Tuesday, February 5, 2013

having His strength, eyes, and Ἐλευθερία!

Well.  Last weekend I went home because it was dad's birthday.  I first went for a run on the beach.  After running until I wanted to hit the ground, then walking, and going b/w those for what I didn't know was 2 miles UPWIND.  I decided to turn around and go down wind-making everything easier.  So I ran the WHOLE 2 miles back to my car and just praised the Lord the entire time.  For giving my body the ability to do this, to let me grown physically in my endurance.  It was beautiful.
Oh. yes.  we got a dog.
Jonathan, Jake, Dad, and Maybe-the dog.  Oh Gulfport.
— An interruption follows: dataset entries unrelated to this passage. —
/-- LEASE_EXPIRY: a write lease lapses at its home (R283). -/
def execLeaseExpiry (n : NodeId) (oid : BitVec 32) (s : State) : Out :=
  match objOf s n.val oid.toNat with
  | some o =>
    if o.holder.isSome ∧ o.expiry ≤ leaseNow s then .next (putObj s n.val oid.toNat { o with holder := none } 0) else .next s
  | none => .next s

/-- PTS_TICK: the package's logical clock advances by 1 (R277). -/
def execPtsTick (p : PkgId) (s : State) : Out := .next (liftPts s p.val ((s.pkg p.val).pts + 1))

end Sys2Proof.Machine
end

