-- ==== Sys2Proof/Machine/Engine.lean ====
section
/-! DEFINITION. What one engine does when its turn comes (R23, R38, R40, R41, R51, R179, R197, R441): fetching, skipping,
decoding, and handing its words to `exec`; and the order in which turns are taken when none is queued. -/
namespace Sys2Proof.Machine
open Sys2Proof

/-- Apply a function to the next state of an outcome. -/
def mapNext (f : State → State) : Out → Out
  | .next s => .next (f s)
  | .fault r => .fault r
  | .refused r => .refused r

/-! Fetch (R40, R441). -/

/-- The n bytes of text from an address, or the first address whose granule is absent. -/
def cachedText (c : Cell) (a : Nat) : Nat → Except Nat (List Byte)
  | 0 => .ok []
  | n + 1 =>
    match cachedByte c a with
    | none => .error a
    | some b =>
      match cachedText c (a + 1) n with
      | .ok bs => .ok (b :: bs)
      | .error x => .error x

/-- Whether the tag of a first byte makes the word one of engine e's own or a common word (R23). -/
def ownWord (e : Engine) (b : Byte) : Bool :=
  let t := b.extractLsb' 0 2
  t == 3 || t == engNo e

/-- The engine stands at the body end of its innermost loop, at that loop's depth (R179). -/
def atBodyEnd (g : EngineState) : Bool :=
  match g.loops with
  | l :: _ => l.depth == g.rets.length && g.pc == l.stop
  | [] => false

/-- A word of n parcels at the engine's pc would pass the body end of its innermost loop (R179). -/
def passesBody (g : EngineState) (n : Nat) : Bool :=
  match g.loops with
  | l :: _ => l.depth == g.rets.length && decide (g.pc.toNat < l.stop.toNat) && decide (l.stop.toNat < g.pc.toNat + 4 * n)
  | [] => false

/-- What an engine finds at its pc. -/
inductive Fetched where
  | illegal
  | absent (granule : Word)
  | skip (parcels dest : Nat)
  | word (i : Instr)
deriving DecidableEq, Repr

/-- Fetch and decode the word at an engine's pc (R23, R38, R55, R66 steps 1 and 2). -/
def fetchWord (c : Cell) (e : Engine) : Fetched :=
  let g := c.engine e
  let pc := g.pc.toNat
  if !inText c g.pc then .illegal
  else
    match cachedByte c pc with
    | none => .absent (BitVec.ofNat 64 (pc / 32 * 32))
    | some b =>
      let n := wordLen b
      if textEnd c < pc + 4 * n ∨ passesBody g n then .illegal
      else
        match cachedText c pc (4 * n) with
        | .error a => .absent (BitVec.ofNat 64 (a / 32 * 32))
        | .ok bs =>
          match decode bs with
          | .ok (i, _) => if ownWord e b then .word i else .skip n (destOf i)
          | .error _ => if ownWord e b then .illegal else .skip n 0

/-! The default order of turns (notes/assumptions/1.md). -/

/-- The first running cell with a number above n. -/
def nextRunning (s : State) (n : Nat) : Option Nat :=
  match s.cells.find? (fun e => decide (n ≤ e.1) && e.2.status == .running) with
  | some e => some e.1
  | none => none

/-- Deferred faults are taken in this cycle: the A engine has issued nothing in it. -/
def reportsDue (cycle : Nat) (c : Cell) : Bool :=
  c.status == .running && !c.reports.isEmpty && decide (c.A.nextIssue ≤ cycle)

/-- The turn passes on: A, V, M of a cell (the order in which R56 names the fault of one cycle), then the next running cell,
then the clock advances. Deferred faults are taken once V and M have had the cycle, so that a precise fault of theirs is recorded
first (R197). -/
def rotate (s : State) : State :=
  match s.eng with
  | .A => { s with eng := .V }
  | .V => { s with eng := .M }
  | .M =>
    let u := if reportsDue s.cycle s.cur then takeReport s s.me else s
    match nextRunning u (u.me + 1) with
    | some ix => { u with eng := .A, focus := cellIdOf ix }
    | none =>
      let t := tick u
      match nextRunning t 0 with
      | some ix => { t with eng := .A, focus := cellIdOf ix }
      | none => { t with eng := .A }

/-- An engine of the cell in focus takes its turn. A skipped word and a loop exit leave the turn with it (R51). -/
def engineStep (s : State) : Out :=
  let c := s.cur
  let e := s.eng
  let g := c.engine e
  if c.status ≠ .running ∨ g.park ≠ .none ∨ s.cycle < g.nextIssue then .next (rotate s)
  else if e = .A ∧ !c.reports.isEmpty then .next (rotate s)
  else if e = .A ∧ c.fault.isSome then .next (rotate (if isCmd s.me then retryHeld s s.me else s))
  else if atBodyEnd g then mapNext rotate (execLoopBackEdge s.focus e s)
  else
    match fetchWord c e with
    | .illegal => .next (rotate (faultHere s e .illegal g.pc))
    | .absent a =>
      if mayLeave s s.myDie a then execTextFetch s.focus e a s
      else .next (rotate (s.upd (fun c => c.modEngine e (fun g => { g with wait := .external }))))
    | .skip n x =>
      .next (s.upd (fun c => (c.bump e x).modEngine e (fun g =>
        { g with pc := g.pc + BitVec.ofNat 64 (4 * n), wait := .none })))
    | .word i => mapNext rotate (exec i s)

/-- The step when no turn is queued: a package in reset comes up, a running engine takes its turn. -/
def idleStep (s : State) : Out :=
  if (s.pkg s.myPkg).phase = .inReset then execPackageReset s.focus.pkg s else engineStep s

/-- A queued turn. -/
def takeTurn (t : Turn) (s : State) : Out :=
  match t with
  | .engine c e => engineStep { s with focus := c, eng := e }
  | .event i => exec i s
  | .due u => runDue u s

/-! Placing an instruction where the next step runs it. -/

/-- The engine that runs a word with a given tag; common words are given to A. -/
def tagEngine (tag : BitVec 2) : Engine := if tag = 1 then .V else if tag = 2 then .M else .A

/-- Address at which `withFetchWord` places an instruction: the image address of die 0 of package 0 (R397). -/
def placeAddr : Nat := 0x1000000

/-- The granules of a byte list, as instruction-cache entries from a granule number on. -/
def cacheGranules (g : Nat) : Nat → List Byte → SMap (List Byte)
  | 0, _ => []
  | n + 1, bs => (g, fitBytes 32 (bs.take 32)) :: cacheGranules (g + 1) n (bs.drop 32)

/-- The machine with 24 bytes as the text its command cell runs next: package 0 is released, and the engine of the word's
tag stands at the first of them (notes/assumptions/1.md). -/
def placeWord (s : State) (bs : List Byte) : State :=
  let e := tagEngine ((byteAt bs 0).extractLsb' 0 2)
  let at_ (x : EngineState) : EngineState := { x with
    pc := BitVec.ofNat 64 placeAddr, nextIssue := 0, loops := [], park := .none, wait := .none }
  let c := s.cell 0
  let s1 := s.modPkg 0 (fun p => { p with phase := if p.phase = .inReset then .ready else p.phase })
  let s2 := s1.setCell 0 { c with
    status := .running, A := at_ c.A, V := at_ c.V, M := at_ c.M, entry := BitVec.ofNat 64 placeAddr, parcels := 8
    icache := cacheGranules (placeAddr / 32) 1 bs, reports := [], fault := none
    heat := if c.heat = 0 then commandHeat else c.heat }
  { s2 with mem := Memory.write s2.mem placeAddr bs, turns := [], focus := ⟨0, 0, 0⟩, eng := e }

end Sys2Proof.Machine
end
Going to my hometown where I have the ability to run as far as my heart desires on-looking the basis of my tattoo, 'risk the ocean', and being within minutes of my few life-long friends left in Gulfport is starting to become a special place in my heart.  When I view life outside of my MC bubble, it has lately been filled with excitement and positive change, and happy emotions.  And I honestly forgot about the sacrifice involved with going overseas to teach or whatever.  So I slightly prayed for God to help me have His eyes on it all.  Oh it happened-fast.  I have found myself overcome with too many emotions.  Crying over the fact that my family won't be within driving distance.  And that they honestly don't get it.  I don't expect them to; Jesus can do that in His timing.  So-with all of these realistic thoughts in my head as I am driving back to school....

The weather is PERFECT.  Blue sky, 70 degrees, sunny sky, windows down, Passion 2012 CD, just me and Jesus.  And my heart suddenly yearned for such a grey sky, the need to NOT roll down the window, the feeling of momentarily dying when riding in a car; this is what I know I will have daily in a few years.  It was probably one of the weirdest yearnings my heart has had in a while-thanks Jesus.  That though I am only beginning to have real eyes on my calling, it is not lessening.  But either way it was such beauty to see; that I know my heart will long for overseas.  So while I am here and have unlimited access-I will enjoy it!


Ἐλευθερία-freedom.
The New Testament uses the Greek word eleutheria (noun) for freedom from sin, from the law, and from death.

ἐλευθερία, n  \{el-yoo-ther-ee'-ah}
1) liberty to do or to omit things having no relationship to salvation  2) fancied liberty  2a) license, the liberty to do as one pleases  3) true liberty is living as we should not as we please

As you know last summer I learned about freedom, and last semester I continued to grow in it and am this semester.  I feel it is something that Jesus has helped me understand I just want everyone to know that I have freedom, and I am ok with sharing my freedom, and would love to help anyone grasp theirs.  However-satan is powerful and can convince you and I that anything is not possible.  That you didn't learn something.  So.  I am SUCH a visual person that I want to display for myself that I have freedom, so every time I look down I will see eleutheria and remember this summer and what Jesus taught me at C!C and continued and will continue in me.
Based off 2 Cor. 3:17- This is a great song all about this verse..  Where the spirit of the Lord is, there is freedom!  PRAISE HIM FOR THIS!  However 'the' song that I will relate this tattoo is this song.  It's by Shane and Shane-called Liberty.  Though I am not directly getting anything from the song like I did last time; I will continue to relate freedom and liberty and my tattoo to the verse above and that song.